Supreme Council of Bengal
- Formation: 1774
- Dissolved: 1833
- Headquarters: Calcutta, British India
- Location: Bengal Presidency, British India;
- Official languages: English

= Supreme Council of Bengal =

The Supreme Council of Bengal, also known as Council of Four, was the highest level of executive government in British India from 1774 to 1833: the period in which the East India Company, a private company, exercised political control of British colonies in India. It was formally subordinate to both the East India Company's Court of Directors and to the British Crown.

The Council was established by the British government, under Regulating Act 1773. It consisted of four members. The Governor General was given a casting vote but no veto. It was appointed by the Court of Directors (board) of the East India Company. At times it also included the British military Commander-in-Chief of India (although this post was usually held concurrently by the Governor General). Hence the council was also known as Governor-General in Council.

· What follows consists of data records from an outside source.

/-! ### State.creditOwn -/

@[simp] theorem State.creditOwn_pending (m : Option Nat) (rs : List Contribution) (r : Contribution) : (s.creditOwn m rs r).pending = s.pending := by simp [State.creditOwn]
@[simp] theorem State.creditOwn_pins (m : Option Nat) (rs : List Contribution) (r : Contribution) : (s.creditOwn m rs r).pins = s.pins := by simp [State.creditOwn]
@[simp] theorem State.creditOwn_station (m : Option Nat) (rs : List Contribution) (r : Contribution) : (s.creditOwn m rs r).station = s.station := by simp [State.creditOwn]
@[simp] theorem State.creditOwn_partTime (m : Option Nat) (rs : List Contribution) (r : Contribution) : (s.creditOwn m rs r).partTime = s.partTime := by simp [State.creditOwn]
@[simp] theorem State.creditOwn_subTime (m : Option Nat) (rs : List Contribution) (r : Contribution) : (s.creditOwn m rs r).subTime = s.subTime := by simp [State.creditOwn]
@[simp] theorem State.creditOwn_startup (m : Option Nat) (rs : List Contribution) (r : Contribution) : (s.creditOwn m rs r).startup = s.startup := by simp [State.creditOwn]
@[simp] theorem State.creditOwn_settings (m : Option Nat) (rs : List Contribution) (r : Contribution) : (s.creditOwn m rs r).settings = s.settings := by simp [State.creditOwn]
@[simp] theorem State.creditOwn_scan (m : Option Nat) (rs : List Contribution) (r : Contribution) : (s.creditOwn m rs r).scan = s.scan := by simp [State.creditOwn]
@[simp] theorem State.creditOwn_cycle (m : Option Nat) (rs : List Contribution) (r : Contribution) : (s.creditOwn m rs r).cycle = s.cycle := by simp [State.creditOwn]
@[simp] theorem State.creditOwn_weigh (m : Option Nat) (rs : List Contribution) (r : Contribution) : (s.creditOwn m rs r).weigh = s.weigh := by simp [State.creditOwn]
@[simp] theorem State.creditOwn_trucks (m : Option Nat) (rs : List Contribution) (r : Contribution) : (s.creditOwn m rs r).trucks = s.trucks := by simp [State.creditOwn]
@[simp] theorem State.creditOwn_roster (m : Option Nat) (rs : List Contribution) (r : Contribution) : (s.creditOwn m rs r).roster = s.roster := by simp [State.creditOwn]
@[simp] theorem State.creditOwn_link (m : Option Nat) (rs : List Contribution) (r : Contribution) : (s.creditOwn m rs r).link = s.link := by simp [State.creditOwn]
@[simp] theorem State.creditOwn_free (m : Option Nat) (rs : List Contribution) (r : Contribution) : (s.creditOwn m rs r).free = s.free := by simp [State.creditOwn]

/-! ### State.credit -/

@[simp] theorem State.credit_pending (m : Option Nat) (l : Option Load) : (s.credit m l).1.pending = s.pending := by
  unfold State.credit; (try dsimp only); (repeat' split) <;> simp
@[simp] theorem State.credit_pins (m : Option Nat) (l : Option Load) : (s.credit m l).1.pins = s.pins := by
  unfold State.credit; (try dsimp only); (repeat' split) <;> simp
@[simp] theorem State.credit_station (m : Option Nat) (l : Option Load) : (s.credit m l).1.station = s.station := by
  unfold State.credit; (try dsimp only); (repeat' split) <;> simp
@[simp] theorem State.credit_partTime (m : Option Nat) (l : Option Load) : (s.credit m l).1.partTime = s.partTime := by
  unfold State.credit; (try dsimp only); (repeat' split) <;> simp
@[simp] theorem State.credit_subTime (m : Option Nat) (l : Option Load) : (s.credit m l).1.subTime = s.subTime := by
  unfold State.credit; (try dsimp only); (repeat' split) <;> simp
@[simp] theorem State.credit_startup (m : Option Nat) (l : Option Load) : (s.credit m l).1.startup = s.startup := by
  unfold State.credit; (try dsimp only); (repeat' split) <;> simp
@[simp] theorem State.credit_settings (m : Option Nat) (l : Option Load) : (s.credit m l).1.settings = s.settings := by
  unfold State.credit; (try dsimp only); (repeat' split) <;> simp
@[simp] theorem State.credit_scan (m : Option Nat) (l : Option Load) : (s.credit m l).1.scan = s.scan := by
  unfold State.credit; (try dsimp only); (repeat' split) <;> simp
@[simp] theorem State.credit_cycle (m : Option Nat) (l : Option Load) : (s.credit m l).1.cycle = s.cycle := by
  unfold State.credit; (try dsimp only); (repeat' split) <;> simp
@[simp] theorem State.credit_weigh (m : Option Nat) (l : Option Load) : (s.credit m l).1.weigh = s.weigh := by
  unfold State.credit; (try dsimp only); (repeat' split) <;> simp
@[simp] theorem State.credit_trucks (m : Option Nat) (l : Option Load) : (s.credit m l).1.trucks = s.trucks := by
  unfold State.credit; (try dsimp only); (repeat' split) <;> simp
@[simp] theorem State.credit_roster (m : Option Nat) (l : Option Load) : (s.credit m l).1.roster = s.roster := by
  unfold State.credit; (try dsimp only); (repeat' split) <;> simp
@[simp] theorem State.credit_link (m : Option Nat) (l : Option Load) : (s.credit m l).1.link = s.link := by
  unfold State.credit; (try dsimp only); (repeat' split) <;> simp
@[simp] theorem State.credit_free (m : Option Nat) (l : Option Load) : (s.credit m l).1.free = s.free := by
  unfold State.credit; (try dsimp only); (repeat' split) <;> simp

/-! ### State.voidClaim -/

@[simp] theorem State.voidClaim_pending (m : Option Nat) (l : Option Load) : (s.voidClaim m l).1.pending = s.pending := by
  unfold State.voidClaim; (try dsimp only); (repeat' split) <;> simp
@[simp] theorem State.voidClaim_pins (m : Option Nat) (l : Option Load) : (s.voidClaim m l).1.pins = s.pins := by
  unfold State.voidClaim; (try dsimp only); (repeat' split) <;> simp
@[simp] theorem State.voidClaim_station (m : Option Nat) (l : Option Load) : (s.voidClaim m l).1.station = s.station := by
  unfold State.voidClaim; (try dsimp only); (repeat' split) <;> simp
@[simp] theorem State.voidClaim_partTime (m : Option Nat) (l : Option Load) : (s.voidClaim m l).1.partTime = s.partTime := by
  unfold State.voidClaim; (try dsimp only); (repeat' split) <;> simp
@[simp] theorem State.voidClaim_subTime (m : Option Nat) (l : Option Load) : (s.voidClaim m l).1.subTime = s.subTime := by
  unfold State.voidClaim; (try dsimp only); (repeat' split) <;> simp
@[simp] theorem State.voidClaim_startup (m : Option Nat) (l : Option Load) : (s.voidClaim m l).1.startup = s.startup := by
  unfold State.voidClaim; (try dsimp only); (repeat' split) <;> simp
@[simp] theorem State.voidClaim_settings (m : Option Nat) (l : Option Load) : (s.voidClaim m l).1.settings = s.settings := by
  unfold State.voidClaim; (try dsimp only); (repeat' split) <;> simp
@[simp] theorem State.voidClaim_scan (m : Option Nat) (l : Option Load) : (s.voidClaim m l).1.scan = s.scan := by
  unfold State.voidClaim; (try dsimp only); (repeat' split) <;> simp
@[simp] theorem State.voidClaim_cycle (m : Option Nat) (l : Option Load) : (s.voidClaim m l).1.cycle = s.cycle := by
  unfold State.voidClaim; (try dsimp only); (repeat' split) <;> simp
@[simp] theorem State.voidClaim_weigh (m : Option Nat) (l : Option Load) : (s.voidClaim m l).1.weigh = s.weigh := by
  unfold State.voidClaim; (try dsimp only); (repeat' split) <;> simp
@[simp] theorem State.voidClaim_trucks (m : Option Nat) (l : Option Load) : (s.voidClaim m l).1.trucks = s.trucks := by
  unfold State.voidClaim; (try dsimp only); (repeat' split) <;> simp
@[simp] theorem State.voidClaim_roster (m : Option Nat) (l : Option Load) : (s.voidClaim m l).1.roster = s.roster := by
  unfold State.voidClaim; (try dsimp only); (repeat' split) <;> simp
@[simp] theorem State.voidClaim_link (m : Option Nat) (l : Option Load) : (s.voidClaim m l).1.link = s.link := by
  unfold State.voidClaim; (try dsimp only); (repeat' split) <;> simp
@[simp] theorem State.voidClaim_free (m : Option Nat) (l : Option Load) : (s.voidClaim m l).1.free = s.free := by
  unfold State.voidClaim; (try dsimp only); (repeat' split) <;> simp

The Government of India Act 1833 formally separated the East India Company from political control, and the governor-general of Bengal became the governor general of India. Since the Government of India Act 1858, the council was known as the Viceroy's Executive Council.

==History==

The Regulating Act 1773 created the post of Governor-General of the Presidency of Fort William in Bengal and the presidencies of Bombay and Madras were made subordinate to the Bengal Presidency. Prior to this all the three presidencies were independent of each other and was headed by Governor General and his Council or Governor-in-council. The act designated Governor of Bengal as the Governor of the Presidency of Fort William to serve as Governor General of all British Territories in India. It also added provision that Governor General was to be assisted by an executive council of four members and was given a casting vote but no veto. This changed the structure of Governor in-council where Governor General was the sole authority to a council of 5 members. The members could only be removed by the British Monarch on representation from Court of Directors.

In 1774, Warren Hastings became the first Governor-General of the Presidency of Fort William, hence, the first head of the Supreme Council of Bengal. Other members of the council included Lt. General John Clavering, George Monson, Richard Barwell and Philip Francis.

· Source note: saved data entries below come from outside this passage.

/-! ### Keys and settings -/

theorem State.pressZero_follows : s.Follows s.pressZero := by
  unfold State.pressZero
  split_ifs <;> exact .of_same rfl rfl rfl rfl

theorem State.pressVoid_follows : s.Follows s.pressVoid := by
  unfold State.pressVoid
  split
  · exact .of_same rfl rfl rfl rfl
  next p _ =>
    split_ifs
    · split
      · exact .of_same rfl rfl rfl rfl
      next taken hclaim =>
        have claimed : s.Follows taken := by
          have := s.voidClaim_follows p.mass p.load
          rwa [hclaim] at this
        exact claimed.trans ((State.handWhere_follows _ _).trans (.of_same rfl (by simp) rfl rfl))
    · exact .of_same rfl rfl rfl rfl

theorem State.pressNext_follows : s.Follows s.pressNext := by
  unfold State.pressNext
  split <;> exact .of_same rfl rfl rfl rfl

theorem State.dispatchPress_follows (k : Key) : s.Follows (s.dispatchPress k) := by
  cases k with
  | zero => exact s.pressZero_follows
  | void => exact s.pressVoid_follows
  | next => exact s.pressNext_follows
  | material =>
    have turned (i : Nat) : s.Follows { s with panel := { s.panel with material := i } } := .of_same rfl rfl rfl rfl
    exact (turned _).trans (State.handWhere_follows _ _)
  | ack => exact .of_same rfl rfl rfl rfl
  | shift => exact .of_same rfl rfl rfl rfl

theorem State.takePress_follows (k : Key) : s.Follows (s.takePress k) := by
  unfold State.takePress
  have keyed (state : KeyState) : s.Follows (s.setKey k state) := .of_same rfl rfl rfl rfl
  split_ifs
  · exact keyed _
  · exact (keyed _).trans (State.dispatchPress_follows _ k)

theorem State.takeRelease_follows (k : Key) (ignored : Bool) : s.Follows (s.takeRelease k ignored) := by
  unfold State.takeRelease CabPanel.releaseAck
  cases k
  case ack =>
    dsimp only
    split_ifs
    · exact .of_same rfl rfl rfl rfl
    · split <;> exact .of_same rfl rfl rfl rfl
  all_goals exact .of_same rfl rfl rfl rfl

theorem State.handSettings_follows (image : Image) : s.Follows (s.handSettings image) := by
  have inUse : s.Follows { s with
      settings := valuesInUse image, weigh := { s.weigh with zeroForce := (valuesInUse image).zeroForce } } :=
    .of_same rfl rfl rfl rfl
  unfold State.handSettings
  dsimp only
  split_ifs
  · exact inUse.trans ((State.handWhere_follows _ _).trans ((State.report_follows _ _ _).trans
      (State.handWhere_follows _ _)))
  · exact inUse.trans (State.handWhere_follows _ _)

end

end Sys2Proof.Machine
end


section
/-! What a command does to the display and the hold-off timer: it settles, or it leaves both as they stand (R127, R156,
R158). The display stays current, and transfers and the hold-off keep running. -/

namespace Sys2Proof.Machine

/-! ## The settling at the end of a command -/

/-- The hold-off timer as the settling leaves it (R127). -/
def State.settledHoldOff (s : State) : Option Timer :=
  if s.station = .active ∧ (s.channel.notices ≠ [] ∨ s.channel.parts ≠ []) ∧
      s.channel.frameOnLine = false ∧ s.pins.cdIn = false ∧ s.channel.holdOff = none then
    some ⟨s.partTime, 10 + 4 * s.roster.countP fun e => decide (e.state = .live ∧ e.loader < s.settings.station)⟩
  else s.channel.holdOff

section
variable (s : State)

theorem ChannelAccess.queueEmpty_eq_false_iff (c : ChannelAccess) :
    c.queueEmpty = false ↔ c.notices ≠ [] ∨ c.parts ≠ [] := by
  simp [ChannelAccess.queueEmpty, imp_iff_not_or]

Philip Francis along with Monson and Clavering reached Calcutta in October 1774, and a conflict with Warren Hastings started almost immediately. These three members of the council opposed Hasting's policies as Governor General and accused him of corruption. The situation climaxed with the Maharaja Nanda Kumar affair - in which Nanda Kumar accused Hastings of fraud and high corruption. This attempt to impeach Hastings was unsuccessful and Nanda Kumar was hanged in 1775 after being found guilty of forgery by Supreme Court of Bengal in Calcutta. The trial was held under childhood friend of Hastings Sir Elijah Impey - India's first Chief Justice. The majority - Francis, Clavering and Monson - within the council ended with Monson's death in 1776. Clavering died a year later and Francis was left powerless, but he remained in India and strove to undermine Hastings' governance. The bitter rivalry between the two men culminated in a duel in 1780, where Hastings shot Francis in the back. Francis left India in the hope of impeaching Hastings in 1780. Hastings resigned in 1785 and was later accused of committing a judicial murder of Nanda Kumar. Impeachment proceedings against him along with Elijah Impey were initiated by the parliament. A lengthy attempted impeachment by Parliament lasted from 1788 to 1795 eventually ending with Hastings being acquitted.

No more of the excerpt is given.